How would I test if a point is within a 3D box that is defined by its 8 points only or by its 6 quads? (Dont have access to normal vectors)

The box is made up of triangles, but the two polygons on each side are aligned so could be considered a quad.

## Answers

You can test that by forming 6 square pyramids with your point as head and 4 vertices of a each quad as base, then summing up volumes of square pyramids. If sum of volumes is equal to volume of your box, the point is in the box. If sum of volumes is greater than your box's volume, it's outside of the box (sum of volumes would never be less than box volume).

For calculating volume of each square pyramid, you can break it into two tetrahedrons where their volume could be easily calculated by a mix vector product. You can calculate volume of box with mix vector product as well.

Assuming the points have a known order, you could work out the normal vectors. There's no need to normalise them for this sort of test so the cost isn't prohibitive. If you already know it's a cuboid then you need work out only two normals as you can get the third with the cross product, then use the other points to get distances. Obviously you're cross-producting to get normals anyway, so that's more a question about what information you want to expose to whom.
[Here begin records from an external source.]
/-! ## `softReset` -/

@[simp] theorem softReset_ieDone (s : State) : (softReset s).ieDone = false := rfl
@[simp] theorem softReset_ieErr (s : State) : (softReset s).ieErr = false := rfl
@[simp] theorem softReset_busy (s : State) : (softReset s).busy = false := rfl
@[simp] theorem softReset_done (s : State) : (softReset s).done = false := rfl
@[simp] theorem softReset_err (s : State) : (softReset s).err = false := rfl
@[simp] theorem softReset_ovr (s : State) : (softReset s).ovr = false := rfl
@[simp] theorem softReset_herr (s : State) : (softReset s).herr = false := rfl
@[simp] theorem softReset_errCode (s : State) : (softReset s).errCode = 0 := rfl
@[simp] theorem softReset_errInfo (s : State) : (softReset s).errInfo = 0 := rfl
@[simp] theorem softReset_errVal (s : State) : (softReset s).errVal = 0 := rfl
@[simp] theorem softReset_cmdLatch (s : State) : (softReset s).cmdLatch = 0 := rfl
@[simp] theorem softReset_arg0 (s : State) : (softReset s).arg0 = 0 := rfl
@[simp] theorem softReset_arg1 (s : State) : (softReset s).arg1 = 0 := rfl
@[simp] theorem softReset_arg2 (s : State) : (softReset s).arg2 = 0 := rfl
@[simp] theorem softReset_arg3 (s : State) : (softReset s).arg3 = 0 := rfl
@[simp] theorem softReset_res0 (s : State) : (softReset s).res0 = 0 := rfl
@[simp] theorem softReset_res1 (s : State) : (softReset s).res1 = 0 := rfl
@[simp] theorem softReset_res2 (s : State) : (softReset s).res2 = 0 := rfl
@[simp] theorem softReset_poly (s : State) : (softReset s).poly = Config.polyReset := rfl
@[simp] theorem softReset_hdr (s : State) : (softReset s).hdr = Vector.replicate Config.hdrWords 0 := rfl
@[simp] theorem softReset_dmem (s : State) : (softReset s).dmem = s.dmem := rfl
@[simp] theorem softReset_events (s : State) : (softReset s).events = s.events := rfl
@[simp] theorem softReset_response (s : State) : (softReset s).response = none := rfl
@[simp] theorem softReset_draws (s : State) : (softReset s).draws = s.draws := rfl

end Sys2Proof.Machine
end

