-- ==== Sys2Proof/Laws/Engine.lean ====
section
/-! SUPPORT. The laws of one step: what each event does, and what a host access can do to a running command
(70_reset_and_hazards.md R461, R462). -/

namespace Sys2Proof.Machine

/-! ## Steps -/

theorem engineTurn_busy {s : State} (h : s.busy = true) : engineTurn s = engineStep s := by simp [engineTurn, h]

theorem engineTurn_idle {s : State} (h : s.busy = false) : engineTurn s = .next s := by simp [engineTurn, h]

theorem engineStep_command {s : State} {i : Instr} (h : decode s.cmdLatch = .ok i) : engineStep s = exec i s := by
  simp [engineStep, h]

theorem engineStep_illegal {s : State} {r : IllegalReason} (h : decode s.cmdLatch = .error r) :
    engineStep s = raise s .illegalCmd (BitVec.ofNat 64 r.number) (s.cmdLatch.setWidth 64) := by
  simp [engineStep, h]

theorem step_host {s : State} {x : HostAccess} {es : List Event} (h : s.events = .host x :: es) :
    step s = .next (hostAccess x { s with events := es }) := by simp [step, nextEvent, h]

theorem step_engine {s : State} {es : List Event} (h : s.events = .engine :: es) :
    step s = engineTurn { s with events := es } := by simp [step, nextEvent, h]

theorem step_last {s : State} (h : s.events = []) : step s = engineTurn s := by simp [step, nextEvent, h]

/-! ## A host access while a command runs -/

/-- All that a host access can do while a command runs: reset the machine, or leave the command, its operands and
everything a command writes but `DONE` and `ERR`. -/
theorem hostAccess_busy (x : HostAccess) (s : State) (hb : s.busy = true) :
    (∃ d, x.rel = 8 ∧ x.op = .write d ∧ d.getLsbD 0 = true ∧ hostAccess x s = softReset s) ∨
    (∃ f1 f2 f3 f4 f5 f6 r k, hostAccess x s = { s with
      ieDone := f1, ieErr := f2, done := f3, err := f4, ovr := f5, herr := f6, response := r, draws := k }) := by
  rcases access_cases x with ⟨o, ho, hr⟩ | ⟨a, ha, hr⟩ | ⟨ht, -⟩
  · generalize x.width = n at hr
    generalize x.op = op at hr
    subst hr
    rw [hostAccess_reg ho]
    cases hl : regLegal o n
    · rw [regAccess_illegal hl]
      cases op <;> exact .inr ⟨_, _, _, _, _, _, _, _, rfl⟩
    · cases op with
      | read =>
        rw [regAccess_read hl, regRead]
        split <;> exact .inr ⟨_, _, _, _, _, _, _, _, rfl⟩
      | write d =>
        rw [regAccess_write hl]
        cases hro : readOnly (regAt (o / 8))
        · rcases regWrite_cases hro (halfOf o n) d (noResponse s) with
            e | ⟨e, -⟩ | ⟨v, e1, e2, e⟩ | ⟨v, -, -, e⟩ | ⟨w, -, -, hi, -⟩ | ⟨hi, -⟩
          · exact .inr ⟨_, _, _, _, _, _, _, _, e⟩
          · exact .inr ⟨_, _, _, _, _, _, _, _, e⟩
          · rw [e, writeCtrl]
            by_cases hv : v.getLsbD 0 = true
            · left
              have hslot : ∀ k < 32, regAt k = .ctrl → k = 1 := by decide
              have := hslot _ (by omega) e1
              have h8 : o = 8 := by
                by_contra hne
                cases n <;> simp [regLegal] at hl
                · have h4 : halfOf o .b4 = .high := by
                    simp only [halfOf]
                    rw [if_neg (by simp; omega)]
                  rw [h4] at e2
                  cases e2
                · omega
              subst h8
              refine ⟨d, rfl, rfl, ?_, by rw [if_pos hv]; rfl⟩
              cases n <;> simp [regLegal] at hl <;> simp [halfOf, lowData] at e2 <;> subst e2 <;> simpa using hv
            · rw [if_neg hv]
              exact .inr ⟨_, _, _, _, _, _, _, _, rfl⟩
          · exact .inr ⟨_, _, _, _, _, _, _, _, e⟩
          · simp [hb] at hi
          · simp [hb] at hi
        · rw [regWrite_readOnly hro]
          exact .inr ⟨_, _, _, _, _, _, _, _, rfl⟩
  · rw [hr, hostAccess_dmem ha]
    cases hl : dmemLegal a x.width
    · rw [dmemAccess_illegal hl]
      cases x.op <;> exact .inr ⟨_, _, _, _, _, _, _, _, rfl⟩
    · cases x.op
      · rw [dmemAccess_read hl, if_pos hb]
        exact .inr ⟨_, _, _, _, _, _, _, _, rfl⟩
      · rw [dmemAccess_write hl, if_pos hb]
        exact .inr ⟨_, _, _, _, _, _, _, _, rfl⟩
  · simp only [hostAccess, ht]
    exact .inr ⟨_, _, _, _, _, _, _, _, rfl⟩

end Sys2Proof.Machine
end

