-- ==== Sys2Proof/Laws/Quant.lean ====
section
/-! SUPPORT. The laws of the sample codec (43_quant.md): the geometry check and the two tables. -/

namespace Sys2Proof.Machine

/-! ## Geometry (R336) -/

theorem geoSamples_eq (g : Word64) : geoSamples g = g.toNat % 2 ^ 32 := by
  simp [geoSamples]

theorem geoChannels_eq (g : Word64) : geoChannels g = g.toNat / 2 ^ 32 % 2 ^ 16 := by
  simp [geoChannels, Nat.shiftRight_eq_div_pow]

theorem geoHigh_eq_zero_iff (g : Word64) : g.extractLsb' 48 16 = 0 ↔ g.toNat / 2 ^ 48 = 0 := by
  have := g.isLt
  constructor
  · intro h
    have := congrArg BitVec.toNat h
    simp [Nat.shiftRight_eq_div_pow] at this
    omega
  · intro h
    apply BitVec.eq_of_toNat_eq
    simp [Nat.shiftRight_eq_div_pow]
    omega

/-- All that the geometry check can do (R336). -/
theorem geometry_cases (g : Word64) (b : Nat) :
    (g.toNat / 2 ^ 48 ≠ 0 ∧ geometry g b = .error 1) ∨
    (g.toNat / 2 ^ 48 = 0 ∧ g.toNat / 2 ^ 32 % 2 ^ 16 = 0 ∧ geometry g b = .error 2) ∨
    (g.toNat / 2 ^ 48 = 0 ∧ g.toNat / 2 ^ 32 % 2 ^ 16 ≠ 0 ∧ Safety.levelsOf g.toNat * b % 8 ≠ 0 ∧
      geometry g b = .error 3) ∨
    (Safety.GeometryOk g.toNat b ∧
      geometry g b = .ok ⟨Safety.levelsOf g.toNat, Safety.levelsOf g.toNat * b / 8, 8 / b⟩) := by
  rw [geometry, geoSamples_eq, geoChannels_eq, Safety.GeometryOk, Safety.levelsOf]
  have h0 := geoHigh_eq_zero_iff g
  by_cases h1 : g.toNat / 2 ^ 48 = 0
  · rw [if_neg (not_not.2 (h0.2 h1))]
    by_cases h2 : g.toNat / 2 ^ 32 % 2 ^ 16 = 0
    · rw [if_pos h2]
      exact .inr (.inl ⟨h1, h2, rfl⟩)
    · rw [if_neg h2]
      by_cases h3 : g.toNat % 2 ^ 32 * (g.toNat / 2 ^ 32 % 2 ^ 16) * b % 8 = 0
      · rw [if_neg (not_not.2 h3)]
        exact .inr (.inr (.inr ⟨⟨h1, h2, h3⟩, rfl⟩))
      · rw [if_pos h3]
        exact .inr (.inr (.inl ⟨h1, h2, h3, rfl⟩))
  · rw [if_pos fun h => h1 (h0.1 h)]
    exact .inl ⟨h1, rfl⟩

/-- A legal geometry fills whole bytes (R336). -/
theorem levels_mul_eq {g b : Nat} (h : Safety.GeometryOk g b) :
    8 * (Safety.levelsOf g * b / 8) = Safety.levelsOf g * b := Nat.mul_div_cancel' (Nat.dvd_of_mod_eq_zero h.2.2)

/-! ## Tables (R331 to R334) -/

/-- Level `i` stands in field `i` from the lowest bits (00_scope.md R13 `BIT_ORDER`). -/
@[simp] theorem levelField_bitOrder (bps i : Nat) : levelField Config.bitOrder bps i = i := rfl

@[simp] theorem fromLowest_bitOrder (cs : List Nat) : fromLowest Config.bitOrder cs = cs := rfl

/-- In either order, packing puts the code of level `i` where the tables look for it (43_quant.md R344, R340). -/
theorem fromLowest_getElem (order : Config.BitOrder) (bps : Nat) (cs : List Nat) (hl : cs.length = 8 / bps) (i : Nat)
    (hi : i < cs.length) (h : levelField order bps i < (fromLowest order cs).length) :
    (fromLowest order cs)[levelField order bps i] = cs[i] := by
  cases order with
  | lsbFirst => rfl
  | msbFirst =>
    simp only [fromLowest, levelField, List.getElem_reverse, hl]
    congr 1
    omega

theorem level4_toNat (c : Nat) (h : c < 4) : (level4 c).toNat = Safety.levelOfCode c := by
  revert c
  decide

/-- Coding a level of the 2-bit alphabet gives its code back (R343, R345). -/
theorem code2_level4 (c : Nat) (h : c < 4) : code2 (level4 c) = c := by
  revert c
  decide +kernel

theorem code1_level (x : Bool) : code1 (if x then levelPlusOne else levelMinusOne) = if x then 1 else 0 := by
  cases x <;> decide

/-! ## Arrays -/

@[simp] theorem decodeLevels_length (m : Memory) (a bps : Nat) (g : Geometry) :
    (decodeLevels m a bps g).length = g.levels := by simp [decodeLevels]

@[simp] theorem encodeLevels_length (m : Memory) (a bps : Nat) (g : Geometry) :
    (encodeLevels m a bps g).length = g.need := by simp [encodeLevels]

theorem decodeLevels_getElem (m : Memory) (a bps : Nat) (g : Geometry) (k : Nat)
    (h : k < (decodeLevels m a bps g).length) :
    (decodeLevels m a bps g)[k] = (lut bps (memByte m (a + k / g.perByte)) (k % g.perByte)).toNat := by
  simp [decodeLevels]

theorem encodeLevels_getElem (m : Memory) (a bps : Nat) (g : Geometry) (j : Nat)
    (h : j < (encodeLevels m a bps g).length) :
    (encodeLevels m a bps g)[j] = packCodes bps ((List.range g.perByte).map fun i =>
      code bps (BitVec.ofNat 32 (memRead m (a + 4 * (j * g.perByte + i)) 4))) := by
  simp [encodeLevels]

theorem code_lt {bps : Nat} (h : bps = 1 ∨ bps = 2) (v : Word32) : code bps v < 2 ^ bps := by
  rcases h with rfl | rfl
  · rw [code, if_pos rfl, code1]
    split <;> decide
  · rw [code, if_neg (by decide), code2]
    (repeat' split) <;> decide

theorem packCodes_lt (bps : Nat) (cs : List Nat) (h : ∀ c ∈ cs, c < 2 ^ bps) :
    packCodes bps cs < 2 ^ (bps * cs.length) := by
  induction cs with
  | nil => simp [packCodes]
  | cons c cs ih =>
    rw [List.forall_mem_cons] at h
    have ih := ih h.2
    have h1 := h.1
    rw [packCodes, List.length_cons, Nat.mul_succ, pow_add]
    generalize 2 ^ (bps * cs.length) = x at ih ⊢
    generalize 2 ^ bps = y at h1 ⊢
    have : (packCodes bps cs + 1) * y ≤ x * y := Nat.mul_le_mul_right _ ih
    linarith [Nat.mul_comm y (packCodes bps cs)]

/-- Field `i` of a packed byte is code `i` (R344). -/
theorem packCodes_field (bps : Nat) (cs : List Nat) (h : ∀ c ∈ cs, c < 2 ^ bps) (i : Nat) (hi : i < cs.length) :
    packCodes bps cs / 2 ^ (bps * i) % 2 ^ bps = cs[i] := by
  induction cs generalizing i with
  | nil => simp at hi
  | cons c cs ih =>
    rw [List.forall_mem_cons] at h
    cases i with
    | zero =>
      rw [packCodes, Nat.mul_zero, pow_zero, Nat.div_one, Nat.add_mul_mod_self_left, Nat.mod_eq_of_lt h.1]
      rfl
    | succ i =>
      rw [packCodes, Nat.mul_succ, Nat.add_comm (bps * i), pow_add, ← Nat.div_div_eq_div_mul,
        Nat.add_mul_div_left _ _ (Nat.two_pow_pos _), Nat.div_eq_of_lt h.1, Nat.zero_add,
        ih h.2 i (by simpa using hi)]
      rfl

end Sys2Proof.Machine
end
If the points don't have a known order then you can probably apply a miniature version of QuickHull — starting from the initial triangle you should find either that you already have one of the real edge faces (in which case you can use that normal and find the relevant points at the other extreme of that normal plus the requirement of mutual orthogonality to get to all three normals) or that one step gives you at least two real edges, which you'll spot when their local sets of points in front go empty.